Established in 1986, the BCICAC is an organization committed to offering businesses alternatives to dispute resolution, providing services to individuals and organizations who wish to resolve conflicts out of court.
British Columbia was among the first governments to accept the arbitration model proposed by the United Nations Commission on International Trade Law (UNCITRAL Model Law). Working with the United Nations, the B.C. Legislature developed its International Commercial Arbitration Act. Enacted in 1986, the legislation embodies two strongly held principles: minimum of judicial intervention and a significant degree of autonomy for parties engaged in arbitration.
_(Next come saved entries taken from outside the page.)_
-- ==== Sys2Proof/Tests/Slice0.lean ====
section
/-! SUPPORT. The model's own tests: WellFormed on ill-formed terms, decoding of words written out from 30_encoding.md
R94, at most two one-step tests per command with the results of 95_test_vectors.md, and a witness for the hypotheses of
every statement of Certificates/Slice0/Obligations.lean. -/

namespace Sys2Proof.Tests

open Sys2Proof.Machine

/-! ### States -/

/-- One thing about the next state. -/
def after {α : Type} (r : Result) (f : State → α) : Option α :=
  match r with
  | .next t => some (f t)
  | _ => none

/-- The next state itself, or the reset state where there is none. -/
def nextOf (r : Result) : State :=
  match r with
  | .next t => t
  | _ => State.reset

/-- The outcome pair. -/
def outcome (r : Result) : Option (BitVec 8 × Word) := after r fun t => (t.err, t.res)

/-- Reset, with a bit buffer. -/
def bufferState (cap : Nat) (bits : List Bit) : State :=
  State.reset.withBb
    { valid := true
      len := BitVec.ofNat 11 bits.length
      cap := BitVec.ofNat 11 cap
      bits := ((List.range bits.length).zip bits).foldl (fun m x => bitWrite m x.1 x.2) [] }

/-- A state with an open stream. -/
def streamState (mode : StreamMode) (eos : Bool) (off : Nat) (byte : Byte) (s : State) : State :=
  s.withBs { isOpen := true, mode := mode, eos := eos, off := BitVec.ofNat 3 off, byte := byte }

/-- Reset, with a table. -/
def tableState (size : Fin 257) (counts : List (Nat × Count)) : State :=
  State.reset.withFt
    { valid := true, asize := size, counts := counts.foldl (fun m x => memWrite m x.1 x.2) (memFill [] size.val 0) }

/-- Held answers. -/
def withSrc (l : List PullAnswer) (s : State) : State := s.withIo { s.io with src := l }
def withBsi (l : List PullAnswer) (s : State) : State := s.withIo { s.io with bsi := l }
def withBso (l : List PushAnswer) (s : State) : State := s.withIo { s.io with bso := l }
def withPort (l : List PortEvent) (s : State) : State := s.withIo { s.io with port := l }
def withParams (p : Params) (s : State) : State := { s with params := p }

/-- The table of 95_test_vectors.md 1.1. -/
def classicTable : State := tableState 71 [(0x41, 5), (0x42, 9), (0x43, 12), (0x44, 13), (0x45, 16), (0x46, 45)]

/-- The table of 95_test_vectors.md 1.3. -/
def threeTable : State := tableState 100 [(0x61, 1), (0x62, 1), (0x63, 2)]

/-- The tree of 95_test_vectors.md 1.3 in the arena, written out from its table of nodes. -/
def threeTree (s : State) : State :=
  s.withTb
    { rootValid := true
      root := 4
      k := 3
      nalloc := 5
      nm :=
        [(0, ⟨0x61, 1, 0x1FF, 0x1FF⟩), (1, ⟨0x62, 1, 0x1FF, 0x1FF⟩), (2, ⟨0x63, 2, 0x1FF, 0x1FF⟩),
          (3, ⟨0x1FF, 2, 1, 0⟩), (4, ⟨0x1FF, 4, 3, 2⟩)]
      ws := [(0, 4), (1, 2), (2, 0)] }

/-- That tree as a tree. -/
def threeShape : HTree := .node (.node (.leaf 0x62 1) (.leaf 0x61 1)) (.leaf 0x63 2)

/-! ### WellFormed refuses ill-formed terms (30_encoding.md R91, R98) -/

theorem test_wellFormed_st : Instr.wellFormed (.bbRender 2 0) = false ∧ Instr.wellFormed (.bbRender 1 0) = true := by
  decide
theorem test_wellFormed_st_high : Instr.wellFormed (.bbRender 0x800000 0) = false := by decide
theorem test_wellFormed_fsel : Instr.wellFormed (.tbNode 0 4) = false ∧ Instr.wellFormed (.tbNode 0 3) = true := by
  decide
theorem test_wellFormed_fsel_high : Instr.wellFormed (.tbNode 0 0x80000000) = false := by decide

/-! ### Decoding: one word per command, the operands at their places (30_encoding.md R90, R94) -/

theorem test_decode_bbCreate : decode 0b0001000000000000000000000000000000000000000000000000011111010000 =
    .ok (.bbCreate 2000) := by decide
theorem test_decode_bbAppend : decode 0b0001000100000000000000000000000011111111111111111111111111111111 =
    .ok (.bbAppend 0xFFFFFFFF) := by decide
theorem test_decode_bbPop : decode 0b0001001000000000000000000000000000000000000000000000000000000000 =
    .ok .bbPop := by decide
theorem test_decode_bbRender : decode 0b0001001100000000000000000000000100000000000000000000000000000110 =
    .ok (.bbRender 1 6) := by decide
theorem test_decode_bsOpenR : decode 0b0010000000000000000000000000000000000000000000000000000000000000 =
    .ok .bsOpenR := by decide
theorem test_decode_bsOpenW : decode 0b0010000100000000000000000000000000000000000000000000000000000000 =
    .ok .bsOpenW := by decide
theorem test_decode_bsReadBit : decode 0b0010001000000000000000000000000000000000000000000000000000000000 =
    .ok .bsReadBit := by decide
theorem test_decode_bsWriteBit : decode 0b0010001100000000000000000000000000000000000000000000000000000001 =
    .ok (.bsWriteBit 1) := by decide
theorem test_decode_bsWriteBuf : decode 0b0010010000000000000000000000000000000000000000000000000000000000 =
    .ok .bsWriteBuf := by decide
theorem test_decode_bsAtEnd : decode 0b0010010100000000000000000000000000000000000000000000000000000000 =
    .ok .bsAtEnd := by decide
theorem test_decode_bsClose : decode 0b0010011000000000000000000000000000000000000000000000000000000000 =
    .ok .bsClose := by decide
theorem test_decode_ftCreate : decode 0b0011000000000000000000010000000000000000000000000000000000000000 =
    .ok (.ftCreate 256) := by decide
theorem test_decode_ftScan : decode 0b0011000100000000000000000000000000000000000000000000000000000000 =
    .ok .ftScan := by decide
theorem test_decode_ftInc : decode 0b0011001000000000000000000000001100000000000000000000000000000000 =
    .ok (.ftInc 3) := by decide
theorem test_decode_ftSet : decode 0b0011001111111111111111111111111100000000000000000000000000000001 =
    .ok (.ftSet 0xFFFFFF 1) := by decide
theorem test_decode_ftGet : decode 0b0011010000000000000000000000111100000000000000000000000000000000 =
    .ok (.ftGet 15) := by decide
theorem test_decode_tbBuild : decode 0b0100000000000000000000000000000000000000000000000000000000000000 =
    .ok .tbBuild := by decide
theorem test_decode_tbExtract : decode 0b0100000100000000000000000000000000000000000000000000000000000000 =
    .ok .tbExtract := by decide
theorem test_decode_tbNode : decode 0b0100001000000000000000000000101000000000000000000000000000000011 =
    .ok (.tbNode 10 3) := by decide

/-- 95_test_vectors.md 2.6: an unassigned opcode, a reserved operand field of format Z, `a[1]` of format R, `b[2]` of
format N. -/
theorem test_decode_refusals :
    decode 0 = .error (.unassignedOpcode 0) ∧ decode 0x1200000000000001 = .error (.reservedField "BB_POP") ∧
    decode 0x1300000200000000 = .error (.reservedField "BB_RENDER") ∧
    decode 0x4200000000000004 = .error (.reservedField "TB_NODE") := by decide

/-- The assembler text of 95_test_vectors.md 2.3 row 14, its word and its row as the host's tables number it. -/
theorem test_asm : Instr.toAsm (.ftSet 3 7) = "FT_SET 3, 7" := by decide
theorem test_encode : encode (.ftSet 3 0xFFFFFFFE) = 0x33000003FFFFFFFE := by decide
theorem test_decodeTableWord : decodeTableWord 64 0x1000000000000401 = some (.bbCreate 1025) := by decide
The modernization of arbitral law in B.C. is also rooted in the 1958 adoption of the United Nations Arbitration Convention (the ”New York Convention“), formally entitled “the UN Convention on the Recognition and Enforcement of Arbitral Awards”. This convention provided mechanisms by which arbitral awards can be enforced easily between signatory countries. Canada went a step further and announced that all arbitral awards would be recognized and enforced in Canada according to the terms of the New York Convention regardless of whether the countries involved were signatories.
The Centre operates under the BCICAC Foundation, a non-profit foundation incorporated under the Society Act of B.C. (RSBC 1996), Chapter 433. The Foundation is managed by a Board of Directors consisting of business leaders, academics and professionals.
The Centre was established by the government of the Province of British Columbia in 1986 with additional funding from the Federal Government of Canada. It was part of the initiative of the public and private sectors to position Vancouver to become a leading Centre for international commerce and finance.